Template includes template X:agent field, auth field, ident field, referrer field, bytes field, response word
Section, clientip field, rawrequest field, timestamp field and template Y:timestamp field ,@version word
Section, clientip field, user's id field, flowing water id field.Template X and template Y and the first log event are so determined respectively
Matching degree, such as the format for the field for including in template X and template Y can successively be compared with the first log event, really
The matching degree of solid plate X is maximum, then carrying out contents extraction to the first log event according to template X, obtains the following contents:
Agent: " Mozilla/5.0 (Windows NT 6.1;WOW64)AppleWebKit/536.5(KHTML,like
Gecko)Chrome/19.0.1084.46 Safari/536.5"
Auth:-
Ident:-
Referrer: " http://www.google.com "
Bytes:3878
Response:200
Clientip:195.160.24.63
Rawrequest: " GET/product.screen? productId=WC-SH-A02&JSESSIONID=
SD0SL6FF7ADFF4953 HTTP 1.1"
Timestamp:05/Jan/2015:18:22:16-0800
In conclusion disclosure determination first from log to be extracted includes the sample log of multiple log events, it
Afterwards from multiple log events extract target journaling event, then it is preset include the log mould of at least one log template
Plate is concentrated, the determining target journaling template with target journaling event matches, finally according to target journaling template to log to be extracted
Carry out contents extraction.Without the decimation rule of the labyrinth design specialized for different logs, reduce the work of developer
Measure, can the log to various structures carry out contents extraction automatically, reduce extraction complexity, improve extraction efficiency and suitable
Use range.
Fig. 3 is the block diagram for the device that a kind of log shown according to an exemplary embodiment is extracted, as shown in figure 3, the dress
Setting 200 includes:
Sample determining module 201, for determining sample log from log to be extracted, sample log includes multiple log things
Part.
Abstraction module 202, for extracting target journaling event from multiple log events.
Template determining module 203, for the target with target journaling event matches determining in preset log template set
Log template includes at least one log template in log template set.
Extraction module 204, for carrying out contents extraction to log to be extracted according to target journaling template.
Fig. 4 is the block diagram for the device that another log shown according to an exemplary embodiment is extracted, and abstraction module 202 wraps
It includes:
It determines submodule 2021, for being directed to each log event, determines and removed in the log event and multiple log events
The diversity factor of each log event except the log event, and according to removing the log in the log event and multiple log events
The diversity factor of each log event except event determines the difference characteristic value of the log event.

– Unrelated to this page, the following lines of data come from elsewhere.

-- ==== Sys2Proof/Laws/Codec.lean ====
section
/-! SUPPORT. The shapes of what the codec makes: lengths, and which lists it refuses. -/

namespace Sys2Proof.Machine

@[simp] theorem length_encodeControlWord (w : Word12) : (encodeControlWord w).length = 2 := rfl

@[simp] theorem length_storeEncode (w : Word12) : (storeEncode w).length = 2 := rfl

@[simp] theorem length_unwirePair (a b : Byte) : (unwirePair a b).length = 2 := rfl

@[simp] theorem length_wirePair (a b : Byte) : (wirePair a b).length = 2 := rfl

@[simp] theorem length_setupBytes (tr : TransferRequest) : (setupBytes tr).length = 4 := rfl

@[simp] theorem encodeControlWords_nil : encodeControlWords [] = [] := rfl

@[simp] theorem encodeControlWords_cons (w : Word12) (ws : List Word12) :
    encodeControlWords (w :: ws) = encodeControlWord w ++ encodeControlWords ws := rfl

@[simp] theorem length_encodeControlWords (ws : List Word12) :
    (encodeControlWords ws).length = 2 * ws.length := by
  induction ws with
  | nil => rfl
  | cons w ws ih => simp [ih]; omega

/-- A list of even length is `[]` or a pair in front of a list of even length. -/
theorem even_list_cases {l : List Byte} (h : l.length % 2 = 0) :
    l = [] ∨ ∃ a b r, l = a :: b :: r ∧ r.length % 2 = 0 := by
  match l with
  | [] => exact .inl rfl
  | [_] => simp at h
  | a :: b :: r => exact .inr ⟨a, b, r, rfl, by simp at h; omega⟩

/-- `unwire_to_store` takes every list of even length, and keeps its length (R145). -/
theorem unwireToStore_even {bs : List Byte} (h : bs.length % 2 = 0) :
    ∃ out, unwireToStore bs = some out ∧ out.length = bs.length := by
  fun_induction unwireToStore bs with
  | case1 => exact ⟨[], rfl, rfl⟩
  | case2 => simp at h
  | case3 b0 b1 rest ih =>
    obtain ⟨out, ho, hl⟩ := ih (by simp at h; omega)
    exact ⟨unwirePair b0 b1 ++ out, by simp [ho], by simp [hl]; omega⟩

/-- `store_to_wire` takes every list of even length, and keeps its length (R146). -/
theorem storeToWire_even {ss : List Byte} (h : ss.length % 2 = 0) :
    ∃ out, storeToWire ss = some out ∧ out.length = ss.length := by
  fun_induction storeToWire ss with
  | case1 => exact ⟨[], rfl, rfl⟩
  | case2 => simp at h
  | case3 s0 s1 rest ih =>
    obtain ⟨out, ho, hl⟩ := ih (by simp at h; omega)
    exact ⟨wirePair s0 s1 ++ out, by simp [ho], by simp [hl]; omega⟩

@[simp] theorem decodeWireWords_cons (a b : Byte) (r : List Byte) :
    decodeWireWords (a :: b :: r) = decodeWireWord a b :: decodeWireWords r := rfl

/-- There are half as many words as bytes (R201). -/
theorem length_decodeWireWords (bs : List Byte) : (decodeWireWords bs).length = bs.length / 2 := by
  fun_induction decodeWireWords bs with
  | case1 b0 b1 rest ih => simp [ih]; omega
  | case2 bs h =>
    match bs with
    | [] => rfl
    | [_] => simp
    | a :: b :: r => exact absurd rfl (h a b r)

/-- There are half as many words as bytes (R276). -/
theorem length_storeDecodeWords (bs : List Byte) :
    (storeDecodeWords bs).length = bs.length / 2 := by
  fun_induction storeDecodeWords bs with
  | case1 b0 b1 rest ih => simp [ih]; omega
  | case2 bs h =>
    match bs with
    | [] => rfl
    | [_] => simp
    | a :: b :: r => exact absurd rfl (h a b r)

end Sys2Proof.Machine
end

Wherein, diversity factor includes at least one of Difference of content, difference in length degree, format differences degree.
It determines submodule 2021, is also used to the difference characteristic value according to each log event, determine that sample log is corresponding
Event extraction parameter.
Submodule 2022 is extracted, for extracting target journaling event from multiple log events according to event extraction parameter.
Optionally, submodule 2022 is extracted to be used for:
Using event extraction parameter as the random coefficient of stochastic selection algorithm, by stochastic selection algorithm from multiple log things
Target journaling event is extracted in part.
In another embodiment, template determining module 203 is for executing following steps:
Step a) is directed to each target journaling event, determines each log in the target journaling event and log template set
The matching degree of template.
Step b) is using the maximum log template of matching degree as the target journaling template with the target journaling event matches.
It is multiple scenes for target journaling template, extraction module 204 is for executing following steps:
For each log event for including in log to be extracted, determine in the log event and multiple target journaling templates
The matching degree of each target journaling template, and content is carried out to the log event according to matching degree maximum target journaling template and is mentioned
It takes.
Or extraction module 204 is for executing following steps:
For each log event for including in log to be extracted, determine in the log event and multiple target journaling templates
The matching degree of each target journaling template, if the maximum value in matching degree is greater than or equal to matching degree threshold value, according to matching degree
Maximum target journaling template carries out contents extraction to the log event.
About the device in above-described embodiment, wherein modules execute the concrete mode of operation in related this method
Embodiment in be described in detail, no detailed explanation will be given here.
In conclusion disclosure determination first from log to be extracted includes the sample log of multiple log events, it
Afterwards from multiple log events extract target journaling event, then it is preset include the log mould of at least one log template
Plate is concentrated, the determining target journaling template with target journaling event matches, finally according to target journaling template to log to be extracted
Carry out contents extraction.Without the decimation rule of the labyrinth design specialized for different logs, reduce the work of developer
Measure, can the log to various structures carry out contents extraction automatically, reduce extraction complexity, improve extraction efficiency and suitable
Use range.
Fig. 5 is the block diagram of a kind of electronic equipment 300 shown according to an exemplary embodiment.As shown in figure 5, the electronics is set
Standby 300 may include: processor 301, memory 302.The electronic equipment 300 can also include multimedia component 303, input/
Export one or more of (I/O) interface 304 and communication component 305.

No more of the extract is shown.